Top of Record excerpts
-- ==== Sys2Proof/Machine/Launch.lean ====
section
/-! DEFINITION. The launch parameters of `State.reset`: the common setup of 95_test_vectors.md (its parts 2 and 3), the
only concrete setup the spec gives. DESIGN CHOICE, log 2: the source fixes none of these values. -/

namespace Sys2Proof.Machine

/-- The size of the one RAM device of the common setup. -/
def setupRamBytes : Nat := 0x10000

/-- The common setup: one RAM at [0x0000, 0xFFFF] without rebasing, `IVT_BASE` 0x8000, `ADDRESS_SPACE_TOP` 0xF000,
with the switches and the opcode map of 00_scope.md R6. -/
def setupParams : Params where
  ivtBase := 0x8000
  addressSpaceTop := 0xF000
  regions := [{ dev := 0, first := 0x0000, last := 0xFFFF, rebase := false }]
  pushCountsFrame := true
  popStateCounter := .restore
  opcodeMap := opcodeMap

end Sys2Proof.Machine
end

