-- ==== Sys2Proof/Certificates/Slice0/Obligations.lean ====
section
/-! DEFINITION. The statements for the provers, each a proposition about the model. -/

open Sys2Proof Sys2Proof.Machine
open Host (Outcome)

/-! ### Encoding -/

/-- Decode and encode agree: under every well-formed opcode map every instruction has bytes, and these, whatever follows
them, decode to it and leave what follows (30_encoding.md R105, R110, 00_scope.md R7). -/
def Obligations.DecodeInvertsEncode : Prop :=
  ∀ (m : OpcodeMap) (i : Instr) (rest : List Byte), m.wf = true →
    ∃ bs, encode m i = some bs ∧ decode m (bs ++ rest) = .ok (i, rest)

/-- Words written out from the encodings of the spec decode, under its opcode map, to the instructions they stand for (30_encoding.md R105,
R110; the encodings printed in 95_test_vectors.md). -/
def Obligations.WrittenWordsDecode : Prop :=
  decode opcodeMap [0x01, 0x00, 0x02, 0x05, 0, 0, 0, 0, 0, 0, 0] = .ok (.ldi .r1 5, []) ∧
  decode opcodeMap [0x11, 0x00, 0x02, 0x01, 0, 0, 0, 0, 0, 0, 0] = .ok (.addi .r1 1, []) ∧
  decode opcodeMap [0x21, 0x00, 0x10, 0x03] = .ok (.add .r1 .r2, []) ∧
  decode opcodeMap [0x03, 0x02, 0x0D, 0x88, 0x77, 0x66, 0x55, 0x44, 0x33, 0x22, 0x11] = .ok (.stw .im 0x1122334455667788, []) ∧
  decode opcodeMap [0xA1, 0x00, 0x00, 0x04, 0, 0, 0, 0, 0, 0] = .ok (.call 0x400, []) ∧
  decode opcodeMap [0x05, 0x00] = .error (.invalidOpcode 0x0005) ∧
  decode opcodeMap [0xFF, 0xFF] = .ok (.hlt, [])

/-- A selector byte picks the slot of its value modulo 14, and that slot stands at eight times its number in the 112
bytes of the register file, little-endian; no byte faults (10_state.md R22, 30_encoding.md R103). -/
def Obligations.SelectorBytePicksSlotModulo14 : Prop :=
  ∀ (b : Byte) (rest : List Byte), ∃ r : Reg,
    takeReg (b :: rest) = .ok (r, rest) ∧ r.index = b.toNat % 14 ∧
      ∀ f : RegFile, f.bytes.length = 112 ∧ (f.bytes.drop (8 * (b.toNat % 14))).take 8 = leBytes 8 (f.get r).toNat

/-- With an opcode of a well-formed map, every choice of operand bytes decodes, and the length depends on the opcode
alone (30_encoding.md R107, R112). -/
def Obligations.OperandsAreNeverIllegal : Prop :=
  ∀ (m : OpcodeMap) (lo hi : Byte) (l : Layout) (bs : List Byte), m.wf = true →
    layoutOf m (opcodeOfBytes lo hi) = some l → l.fields.sum ≤ bs.length →
      ∃ i es, decode m (lo :: hi :: bs) = .ok (i, bs.drop l.fields.sum) ∧
        encode m i = some es ∧ es.length = 2 + l.fields.sum ∧ es.take 2 = [lo, hi]

/-- The map of the spec has 94 different opcodes and is the one of every core the host constructs; a step that fetches a
value outside its map faults with it, IP past those two bytes, no operand byte fetched and nothing else changed
(48_misc.md R302, 30_encoding.md R111). -/
def Obligations.IllegalOpcodeFaults : Prop :=
  (opcodeMap.length = 94 ∧ opcodeMap.wf = true ∧ ∀ b ivt top, (Bus.newCore b ivt top).params.opcodeMap = opcodeMap) ∧
  ∀ (s : State) (bs : List Byte),
    s.run = .running → s.nextMove = .step → memReadBytes s (s.reg .ip) 2 = .next bs →
    leNat bs ∉ s.params.opcodeMap.map Prod.fst →
      step s = .fault (.halt (.invalidOpcode (fetchedOpcode bs))
        { s.dropMove.setReg .ip (s.reg .ip + 2) with run := .faulted (.invalidOpcode (fetchedOpcode bs)) })

/-! ### The step -/

/-- A step runs the decoded instruction: where the bytes at IP decode under the opcode map, the step is that instruction's
execution with IP past those bytes (30_encoding.md R102, R104, 10_state.md R25). -/
def Obligations.StepRunsTheDecodedInstruction : Prop :=
  ∀ (s : State) (i : Instr) (bs : List Byte),
    s.run = .running → s.nextMove = .step → decode s.params.opcodeMap bs = .ok (i, []) → standsAtIp s bs →
      step s = exec i (s.dropMove.setReg .ip (s.reg .ip + BitVec.ofNat 64 bs.length))

/-- The fetch of 1, 2, 4 or 8 bytes gives the value read at IP and moves IP past it, or faults with IP where it was
(30_encoding.md R101). -/
def Obligations.FetchAdvancesIpUnlessItFaults : Prop :=
  ∀ (s : State) (n : Nat), n ∈ [1, 2, 4, 8] →
    (∀ v, memRead s (s.reg .ip) n = .next v →
      ∃ bs, bs.length = n ∧ leWord bs = v ∧
        fetchBytes n s = .next (bs, s.setReg .ip (s.reg .ip + BitVec.ofNat 64 n))) ∧
    (∀ k, memRead s (s.reg .ip) n = .fault k → fetchBytes n s = .fault (.halt k { s with run := .faulted k }))

/-- HLT is the only stop state without a fault, and nothing wakes a stopped engine: no step changes it
(60_exceptions.md R344). -/
def Obligations.HaltIsTheOnlyStop : Prop :=
  (∀ s t : State, s.run = .running → step s = .next t →
    t.run = .running ∨
      (t.run = .halted ∧ s.nextMove = .step ∧ ∃ u, fetchInstr s.dropMove = .next (.hlt, u))) ∧
  (∀ s : State, s.run ≠ .running → step s = .next s)

/-- A hardware request is one step on its own between instructions, on the same path as INT (60_exceptions.md R324,
R327, 47_interrupt_ops.md R290). -/
def Obligations.DeliveryTakesThePathOfInt : Prop :=
  ∀ (s : State) (v : Word),
    s.run = .running → s.nextMove = .deliver v → step s = exec (.int v) s.dropMove

/-! ### Reset and what every step keeps -/

/-- What construction leaves, for every choice of the host's parameters and devices; a new RAM device is all zero
(10_state.md R35). -/
def Obligations.ConstructionLeavesTheResetValues : Prop :=
  (∀ (p : Params) (ds : List Device),
    (State.launch p ds).reg .sp = p.addressSpaceTop - 1 ∧
    (State.launch p ds).reg .fp = p.addressSpaceTop - 1 ∧
    (State.launch p ds).reg .im = 0xFFFFFFFFFFFFFFFF ∧
    (∀ r, r ∉ [Reg.sp, Reg.fp, Reg.im] → (State.launch p ds).reg r = 0) ∧
    (State.launch p ds).flags = { c := false, z := false, n := false, o := false, i := false } ∧
    (State.launch p ds).stackFrameSize = 0 ∧ (State.launch p ds).run = .running ∧
    (State.launch p ds).devices = ds ∧ (State.launch p ds).params = p) ∧
  ∀ (b : Bus) (size : Nat), ∃ d, (b.newRam size).devices = b.devices ++ [d] ∧ d.size = size ∧
    ∀ k, d.cells.get k = 0

/-- The reset state meets the invariant of a run. Its memory map is the model's choice (log 2). -/
def Obligations.ResetMeetsTheInvariant : Prop := Inv State.reset

/-- Every step keeps the invariant, one that ends in a fault too: the memory map stays well formed and every device's
contents stay canonical and inside its size (20_memory.md R61, R63, R65). -/
def Obligations.StepKeepsTheInvariant : Prop :=
  ∀ s t : State, Inv s → leaves (step s) t → Inv t

/-- Where the invariant holds, the model refuses no step: each ends in a next state or in a fault of the spec. The
refusal of a device that is not RAM is the model's choice (log 6). -/
def Obligations.NoStepIsRefused : Prop := ∀ (s : State) (r : Refusal), Inv s → step s ≠ .refused r

/-- What is no state: no step changes a launch parameter, the region list or the size of a device (10_state.md R34,
20_memory.md R65). -/
def Obligations.StepKeepsTheLaunch : Prop :=
  ∀ s t : State, leaves (step s) t →
    t.params = s.params ∧ t.devices.map Device.size = s.devices.map Device.size

/-- The flag-writer table: which flags each instruction may write, and that the arithmetic family writes O as C, INT
on an unmasked line sets I, and RTI clears it (10_state.md R29). -/
def Obligations.FlagWriterTable : Prop :=
  ∀ (i : Instr) (s t : State), leaves (exec i s) t →
    ((flagGroup i).writesC = false → t.flags.c = s.flags.c) ∧
    ((flagGroup i).writesZ = false → t.flags.z = s.flags.z) ∧
    ((flagGroup i).writesN = false → t.flags.n = s.flags.n) ∧
    ((flagGroup i).writesO = false → t.flags.o = s.flags.o) ∧
    ((flagGroup i).writesI = false → t.flags.i = s.flags.i) ∧
    (flagGroup i = .arithmetic → exec i s = .next t → t.flags.o = t.flags.c) ∧
    (∀ v, i = .int v → exec i s = .next t →
      t.flags.i = (s.flags.i || (s.reg .im).getLsbD (v.toNat % 64))) ∧
    (i = .rti → t.flags.i = false)

/-- No instruction reads C or O: with other values in them, every instruction ends alike but for C and O themselves
(10_state.md R29). -/
def Obligations.CarryAndOverflowAreNeverRead : Prop :=
  ∀ (i : Instr) (s : State),
    mapState State.hideCarryOverflow (exec i s.hideCarryOverflow) = mapState State.hideCarryOverflow (exec i s)

/-- ACC and MB have no implicit role: neither a fetch nor an interrupt entry nor an instruction that does not name the
register reads it or changes it (10_state.md R32). -/
def Obligations.AccAndMbHaveNoImplicitRole : Prop :=
  ∀ r ∈ [Reg.acc, Reg.mb], ∀ (s : State) (v : Word),
    (∀ i, r ∉ registersOf i → exec i (s.setReg r v) = mapState (fun t => t.setReg r v) (exec i s)) ∧
    (∀ w, handleInterrupt w (s.setReg r v) = mapState (fun t => t.setReg r v) (handleInterrupt w s)) ∧
    (∀ i t, fetchInstr s = .next (i, t) → fetchInstr (s.setReg r v) = .next (i, t.setReg r v))

/-! ### The bus -/

/-- Bus bounds: an access that ends with the device's last byte succeeds, one that ends past it faults
(20_memory.md R87). -/
def Obligations.DeviceBoundIsExact : Prop :=
  ∀ (s : State) (g : Region) (d : Device) (a : Word) (n : Nat),
    n ∈ [1, 2, 4, 8] → findRegion s.params.regions a = some g → s.devices[g.dev]? = some d →
      ((Region.effective g a).toNat + n = d.size →
        (∃ v, memRead s a n = .next v) ∧ ∀ v, ∃ t, memWrite a n v s = .next t) ∧
      ((Region.effective g a).toNat + n > d.size →
        memRead s a n = .fault (.outOfBounds a n) ∧
        ∀ v, memWrite a n v s =
          .fault (.halt (.outOfBounds a n) { s with run := .faulted (.outOfBounds a n) }))

/-- The region that contains the address serves the access, wherever it stands in the search order; with none, the
access faults (20_memory.md R66). -/
def Obligations.ContainingRegionServesTheAccess : Prop :=
  ∀ (s : State) (a : Word), wellFormedMap s.devices.length s.params.regions = true →
    (∀ g ∈ s.params.regions, g.first.toNat ≤ a.toNat → a.toNat ≤ g.last.toNat →
      findRegion s.params.regions a = some g) ∧
    ((∀ g ∈ s.params.regions, ¬(g.first.toNat ≤ a.toNat ∧ a.toNat ≤ g.last.toNat)) →
      findRegion s.params.regions a = none ∧
      ∀ n v, memRead s a n = .fault (.unmappedAddress a) ∧
        memWrite a n v s = .fault (.halt (.unmappedAddress a) { s with run := .faulted (.unmappedAddress a) }))

/-- The memory primitives: a read gives the little-endian value, zero-extended; a write changes the low bytes of the
value into memory and nothing else; both fault as the bus access does (20_memory.md R70, R71). -/
def Obligations.MemReadAndMemWrite : Prop :=
  ∀ (s : State) (a : Word) (n : Nat), n ∈ [1, 2, 4, 8] →
    (∀ l, locate s a n = .next l →
      (∃ v, memRead s a n = .next v ∧ v.toNat < 2 ^ (8 * n) ∧
        ∀ j, j < n → v.extractLsb' (8 * j) 8 = s.byteAt l.dev (l.off + j)) ∧
      ∀ v, ∃ t, memWrite a n v s = .next t ∧
        (∀ j, j < n → t.byteAt l.dev (l.off + j) = v.extractLsb' (8 * j) 8) ∧
        sameMemoryOutside l n s t ∧ sameRegsBut [] s t ∧ t.flags = s.flags ∧ sameHidden s t) ∧
    (∀ k, locate s a n = .fault k →
      (k = .unmappedAddress a ∨ k = .outOfBounds a n) ∧
      memRead s a n = .fault k ∧ ∀ v, memWrite a n v s = .fault (.halt k { s with run := .faulted k }))

/-- Rebasing: an access at offset `k` of a rebasing region is the device's own access at local address `k`
(20_memory.md R69). -/
def Obligations.RebasedAccessIsDeviceAccess : Prop :=
  ∀ (s : State) (g : Region) (d : Device) (k n : Nat),
    wellFormedMap s.devices.length s.params.regions = true → g ∈ s.params.regions → g.rebase = true →
    s.devices[g.dev]? = some d → k ≤ g.last.toNat - g.first.toNat →
      memReadBytes s (g.first + BitVec.ofNat 64 k) n =
          (if k + n ≤ d.size then .next (d.cells.load k n)
            else .fault (.outOfBounds (g.first + BitVec.ofNat 64 k) n)) ∧
      ∀ v, k + n ≤ d.size →
        memWrite (g.first + BitVec.ofNat 64 k) n v s = .next (s.storeAt { dev := g.dev, off := k } (leBytes n v.toNat))

/-- Mixed widths: a read inside the bytes of a wider write gives those bytes of the written value, and the bytes outside
keep their values (20_memory.md R73). The premises on the address say that the read falls on written bytes: the same
region, no wrap. -/
def Obligations.NarrowReadInsideWideWrite : Prop :=
  ∀ (s t : State) (a v : Word) (n m j : Nat) (l : Loc),
    n ∈ [1, 2, 4, 8] → m ∈ [1, 2, 4, 8] → j + m ≤ n → a.toNat + j < 2 ^ 64 →
    findRegion s.params.regions (a + BitVec.ofNat 64 j) = findRegion s.params.regions a →
    locate s a n = .next l → memWrite a n v s = .next t →
      memRead t (a + BitVec.ofNat 64 j) m = .next ((v.extractLsb' (8 * j) (8 * m)).setWidth 64) ∧
      sameMemoryOutside l n s t

/-- Mapping: a reversed range is refused first, then a range that shares an address with a mapped region; any other is
inserted at the front of the search order (20_memory.md R64). -/
def Obligations.MapChecksRangeThenOverlap : Prop :=
  ∀ (b : Bus) (g : Region),
    wellFormedMap b.devices.length b.regions = true → g.dev < b.devices.length →
      (g.first.toNat > g.last.toNat → b.map g = .fault .invalidRange) ∧
      (g.first.toNat ≤ g.last.toNat →
        ((∃ h ∈ b.regions, ∃ a : Word, g.covers a = true ∧ h.covers a = true) →
          b.map g = .fault .overlappingRegion) ∧
        ((∀ h ∈ b.regions, ∀ a : Word, ¬(g.covers a = true ∧ h.covers a = true)) →
          b.map g = .next { b with regions := g :: b.regions }))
Bottom of Record excerpts
--- Description of the task ---
In the listing above, count the lines where the string "open" occurs, then give that count and nothing else.

--- Answer to this task ---
2